*** SOURCE DATA Section Begins ***

-- ==== Sys2Proof/Machine/Faults.lean ====
section
/-! DEFINITION. What a request to memory does (R291-R302) and what its refusal or its failure does to the frame or scan that
needed it (R45, R145, R186, R192, R253, R299-R302, R313, R385). -/

namespace Sys2Proof.Machine

set_option Elab.async false

/-! ### What a refusal does to the master's work -/

/-- The Ingot whose buffer holds an address, of a list. -/
def State.ingotAt (s : State) (address : Nat) (xs : List Nat) : Option Nat :=
  xs.find? fun i => (s.ingot i).holds address 1

/-- The writeback of an engine loses a write to an address: it is abandoned (R145). -/
def State.loseWriteback (s : State) (e address : Nat) : State :=
  if (s.ingotAt address (s.engine e).wbIngot.toList).isSome then s.abandonWriteback e else s

/-- The inbound frame of a port that fills an address is dropped, in progress, where what still arrives of it is discarded, or
ended (R253, R300). -/
def State.loseInbound (s : State) (p address : Nat) : State :=
  let fills := fun (f : RxFrame) => (s.ingotAt address (s.rxIngot f).toList).isSome
  let lost := fun (t : State) (f : RxFrame) => match t.rxIngot f with | some i => t.abandon i | none => t
  match (s.port p).rx.find? fills, (s.port p).ended.find? fun e => fills e.1 with
  | some f, _ => ((lost s f).setRx p { f with ingot := none }).dropFrame f.slot f.seq (sw 0x11)
  | none, some e =>
    let s1 := lost s e.1
    (s1.setPort p { s1.port p with ended := (s1.port p).ended.erase e }).dropFrame e.1.slot e.1.seq (sw 0x11)
  | none, none => s

/-- Whether the staging slot of a frame holds an address. -/
def State.stagedAt (s : State) (address : Nat) (f : CamFrame) : Bool :=
  match s.displayOf f.ctx with
  | some (_, x) =>
    let a := stagingBase x (s.rawSlot f.ctx) f.slot
    decide (a ≤ address) && decide (address < a + s.rawSlot f.ctx)
  | none => false

/-- The frame of a context whose staging slot holds an address is dropped: in progress, where the rest of it is discarded, or
waiting for a pipeline (R186, R300). -/
def State.loseStaging (s : State) (c address : Nat) : State :=
  let x := s.ctx c
  match x.cur.filter (s.stagedAt address), x.waiting.find? (s.stagedAt address) with
  | some f, _ => (s.setCtx c { x with cur := none, dropped := some s.now }).dropCamera c f.seq (inc 0x07)
  | none, some f => (s.setCtx c { x with waiting := x.waiting.erase f }).dropCamera c f.seq (inc 0x07)
  | none, none => s

/-- Whether an address lies in the raw staging ring that a pipeline's frame is read from. -/
def State.readsStaging (s : State) (k address : Nat) : Bool := (s.pipe k).frame.any (s.stagedAt address)

/-- Whether an address lies in the statistics block that a pipeline writes for its frame (R201). -/
def State.writesStats (s : State) (k address : Nat) : Bool :=
  match (s.pipe k).frame with
  | none => false
  | some f =>
    let a := s.reg 0x3840_1F f.ctx + 8192 * (f.seq % 4)
    decide (a ≤ address ∧ address < a + 8192)

/-- A class B request of a master is refused: its whole frame is abandoned (R300). -/
def State.loseFrame (s : State) (port address : Nat) : State :=
  if port < 18 then s.loseWriteback port address
  else if port < 24 then s
  else if port < 28 then
    ((List.range 24).filter fun p => s.receiverPort p == port).foldl (fun (t : State) p => t.loseInbound p address) s
  else if port < 32 then
    ((List.range 32).filter fun c => 28 + s.reg 0x3840_03 c / 4 == port).foldl
      (fun (t : State) c => t.loseStaging c address) s
  else if port < 36 then s.abandonPipe (port - 32) (inc 0x07) (!s.writesStats (port - 32) address)
  else s

/-- A repeat whose read is refused: the egress sends the FAULT veil in its place (R168, R299). -/
def State.loseRepeat (s : State) (port address : Nat) : State :=
  let hit := s.runningOutputs.filter fun o =>
    18 + o / 16 == port && (s.output o).kind == .repeated && !s.onSwage o && targetOf address == some (s.holdChannel o)
  hit.foldl (fun (t : State) o =>
    let x := t.output o
    ((t.setOutput o { x with kind := .fault, cur := t.faultBank o x.ofNow }).setReg 0x2030_02 o 2).record 0x073
      (some (so 0x04)) o (shownFrame x.ofNow : Nat)) s

/-- Whether a layer fetches from the 64-byte beat of an address, its Ingot lying at `base`: a line of its fetch rectangle
has bytes there (R128; DEDUCED, log entry 155). -/
def Draw.fetchesAt (d : Draw) (base address : Nat) : Bool :=
  let beat := address / 64 * 64
  (List.range d.fh).any fun y =>
    let a := base + (d.fy + y) * d.stride + d.fx * pixelBytes d.fmt
    decide (a < beat + 64) && decide (beat < a + d.fw * pixelBytes d.fmt)

/-- The layers that an engine fetches now from an Ingot's beat of an address, with their outputs (R45, R159). -/
def State.layersReading (s : State) (e address : Nat) : List (Nat × Draw × Nat) :=
  s.runningOutputs.flatMap fun o => (s.fetchingAt o s.wall).filterMap fun d =>
    match d.ingot with
    | some i => if d.engine == e && d.off.isNone && d.fetchesAt (s.ingot i).base address then some (o, d, i) else none
    | none => none

/-- A request of a master is refused: class B abandons its frame, the layers that an engine reads underrun, a repeat becomes a
veil, a statistics block is missing, a scan ends with a code (R161, R192, R294, R299-R301, R385). -/
def State.loseRequest (s : State) (port cls address : Nat) (scanCode : Code) : State :=
  if cls = 1 then s.loseFrame port address
  else if port < 18 then (s.layersReading port address).foldl (fun (t : State) x => t.refuseLayer x.1 x.2.1) s
  else if port = 18 || port = 19 then s.loseRepeat port address
  else if 32 ≤ port && port < 36 then
    if s.writesStats (port - 32) address then s.setPipe (port - 32) { s.pipe (port - 32) with statsLost := true } else s
  else if 37 ≤ port && port ≤ 40 && s.reg 0x6000_07 (port - 37) = 1 then s.failScan (port - 37) scanCode
  else s

/-- A request is refused at the fabric's own checks (R293, R302). -/
def State.refuseRequest (s : State) (port : Nat) (r : FabReq) (c : Code) : State :=
  (s.refuseForm port c r.address r.cls).loseRequest port r.cls r.address (ck 0x08)

/-! ### Read errors (R45, R313, R326) -/

/-- A layer's read has failed: the layer is off from where scan-out stands to the end of the frame, or, read ahead of the
coming frame, in the whole of it, and its Ingot has the memory-error mark (R45). -/
def State.failLayer (s : State) (o : Nat) (d : Draw) (i : Nat) : State :=
  let p := s.scanPosition o
  let s1 := if s.pastActive o s.wall then s.switchOffNext o d false else s.switchOff o d p.1 p.2 d.underran
  let g := s1.ingot i
  s1.setIngot i { g with marks := withBit g.marks 4 true }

*** SOURCE DATA Section Ends ***

*PROBLEM DETAILS:* Produce a word-for-word copy of all the entries above.

*EXERCISE RESULT:*
-- ==== Sys2Proof/Machine/Faults.lean ====
section
/-! DEFINITION. What a request to memory does (R291-R302) and what its refusal or its failure does to the frame or scan that
needed it (R45, R145, R186, R192, R253, R299-R302, R313, R385). -/

namespace Sys2Proof.Machine

set_option Elab.async false

/-! ### What a refusal does to the master's work -/

/-- The Ingot whose buffer holds an address, of a list. -/
def State.ingotAt (s : State) (address : Nat) (xs : List Nat) : Option Nat :=
  xs.find? fun i => (s.ingot i).holds address 1

/-- The writeback of an engine loses a write to an address: it is abandoned (R145). -/
def State.loseWriteback (s : State) (e address : Nat) : State :=
  if (s.ingotAt address (s.engine e).wbIngot.toList).isSome then s.abandonWriteback e else s

/-- The inbound frame of a port that fills an address is dropped, in progress, where what still arrives of it is discarded, or
ended (R253, R300). -/
def State.loseInbound (s : State) (p address : Nat) : State :=
  let fills := fun (f : RxFrame) => (s.ingotAt address (s.rxIngot f).toList).isSome
  let lost := fun (t : State) (f : RxFrame) => match t.rxIngot f with | some i => t.abandon i | none => t
  match (s.port p).rx.find? fills, (s.port p).ended.find? fun e => fills e.1 with
  | some f, _ => ((lost s f).setRx p { f with ingot := none }).dropFrame f.slot f.seq (sw 0x11)
  | none, some e =>
    let s1 := lost s e.1
    (s1.setPort p { s1.port p with ended := (s1.port p).ended.erase e }).dropFrame e.1.slot e.1.seq (sw 0x11)
  | none, none => s

/-- Whether the staging slot of a frame holds an address. -/
def State.stagedAt (s : State) (address : Nat) (f : CamFrame) : Bool :=
  match s.displayOf f.ctx with
  | some (_, x) =>
    let a := stagingBase x (s.rawSlot f.ctx) f.slot
    decide (a ≤ address) && decide (address < a + s.rawSlot f.ctx)
  | none => false

/-- The frame of a context whose staging slot holds an address is dropped: in progress, where the rest of it is discarded, or
waiting for a pipeline (R186, R300). -/
def State.loseStaging (s : State) (c address : Nat) : State :=
  let x := s.ctx c
  match x.cur.filter (s.stagedAt address), x.waiting.find? (s.stagedAt address) with
  | some f, _ => (s.setCtx c { x with cur := none, dropped := some s.now }).dropCamera c f.seq (inc 0x07)
  | none, some f => (s.setCtx c { x with waiting := x.waiting.erase f }).dropCamera c f.seq (inc 0x07)
  | none, none => s

/-- Whether an address lies in the raw staging ring that a pipeline's frame is read from. -/
def State.readsStaging (s : State) (k address : Nat) : Bool := (s.pipe k).frame.any (s.stagedAt address)

/-- Whether an address lies in the statistics block that a pipeline writes for its frame (R201). -/
def State.writesStats (s : State) (k address : Nat) : Bool :=
  match (s.pipe k).frame with
  | none => false
  | some f =>
    let a := s.reg 0x3840_1F f.ctx + 8192 * (f.seq % 4)
    decide (a ≤ address ∧ address < a + 8192)

/-- A class B request of a master is refused: its whole frame is abandoned (R300). -/
def State.loseFrame (s : State) (port address : Nat) : State :=
  if port < 18 then s.loseWriteback port address
  else if port < 24 then s
  else if port < 28 then
    ((List.range 24).filter fun p => s.receiverPort p == port).foldl (fun (t : State) p => t.loseInbound p address) s
  else if port < 32 then
    ((List.range 32).filter fun c => 28 + s.reg 0x3840_03 c / 4 == port).foldl
      (fun (t : State) c => t.loseStaging c address) s
  else if port < 36 then s.abandonPipe (port - 32) (inc 0x07) (!s.writesStats (port - 32) address)
  else s

/-- A repeat whose read is refused: the egress sends the FAULT veil in its place (R168, R299). -/
def State.loseRepeat (s : State) (port address : Nat) : State :=
  let hit := s.runningOutputs.filter fun o =>
    18 + o / 16 == port && (s.output o).kind == .repeated && !s.onSwage o && targetOf address == some (s.holdChannel o)
  hit.foldl (fun (t : State) o =>
    let x := t.output o
    ((t.setOutput o { x with kind := .fault, cur := t.faultBank o x.ofNow }).setReg 0x2030_02 o 2).record 0x073
      (some (so 0x04)) o (shownFrame x.ofNow : Nat)) s

/-- Whether a layer fetches from the 64-byte beat of an address, its Ingot lying at `base`: a line of its fetch rectangle
has bytes there (R128; DEDUCED, log entry 155). -/
def Draw.fetchesAt (d : Draw) (base address : Nat) : Bool :=
  let beat := address / 64 * 64
  (List.range d.fh).any fun y =>
    let a := base + (d.fy + y) * d.stride + d.fx * pixelBytes d.fmt
    decide (a < beat + 64) && decide (beat < a + d.fw * pixelBytes d.fmt)

/-- The layers that an engine fetches now from an Ingot's beat of an address, with their outputs (R45, R159). -/
def State.layersReading (s : State) (e address : Nat) : List (Nat × Draw × Nat) :=
  s.runningOutputs.flatMap fun o => (s.fetchingAt o s.wall).filterMap fun d =>
    match d.ingot with
    | some i => if d.engine == e && d.off.isNone && d.fetchesAt (s.ingot i).base address then some (o, d, i) else none
    | none => none

/-- A request of a master is refused: class B abandons its frame, the layers that an engine reads underrun, a repeat becomes a
veil, a statistics block is missing, a scan ends with a code (R161, R192, R294, R299-R301, R385). -/
def State.loseRequest (s : State) (port cls address : Nat) (scanCode : Code) : State :=
  if cls = 1 then s.loseFrame port address
  else if port < 18 then (s.layersReading port address).foldl (fun (t : State) x => t.refuseLayer x.1 x.2.1) s
  else if port = 18 || port = 19 then s.loseRepeat port address
  else if 32 ≤ port && port < 36 then
    if s.writesStats (port - 32) address then s.setPipe (port - 32) { s.pipe (port - 32) with statsLost := true } else s
  else if 37 ≤ port && port ≤ 40 && s.reg 0x6000_07 (port - 37) = 1 then s.failScan (port - 37) scanCode
  else s

/-- A request is refused at the fabric's own checks (R293, R302). -/
def State.refuseRequest (s : State) (port : Nat) (r : FabReq) (c : Code) : State :=
  (s.refuseForm port c r.address r.cls).loseRequest port r.cls r.address (ck 0x08)

/-! ### Read errors (R45, R313, R326) -/

/-- A layer's read has failed: the layer is off from where scan-out stands to the end of the frame, or, read ahead of the
coming frame, in the whole of it, and its Ingot has the memory-error mark (R45). -/
def State.failLayer (s : State) (o : Nat) (d : Draw) (i : Nat) : State :=
  let p := s.scanPosition o
  let s1 := if s.pastActive o s.wall then s.switchOffNext o d false else s.switchOff o d p.1 p.2 d.underran
  let g := s1.ingot i
  s1.setIngot i { g with marks := withBit g.marks 4 true }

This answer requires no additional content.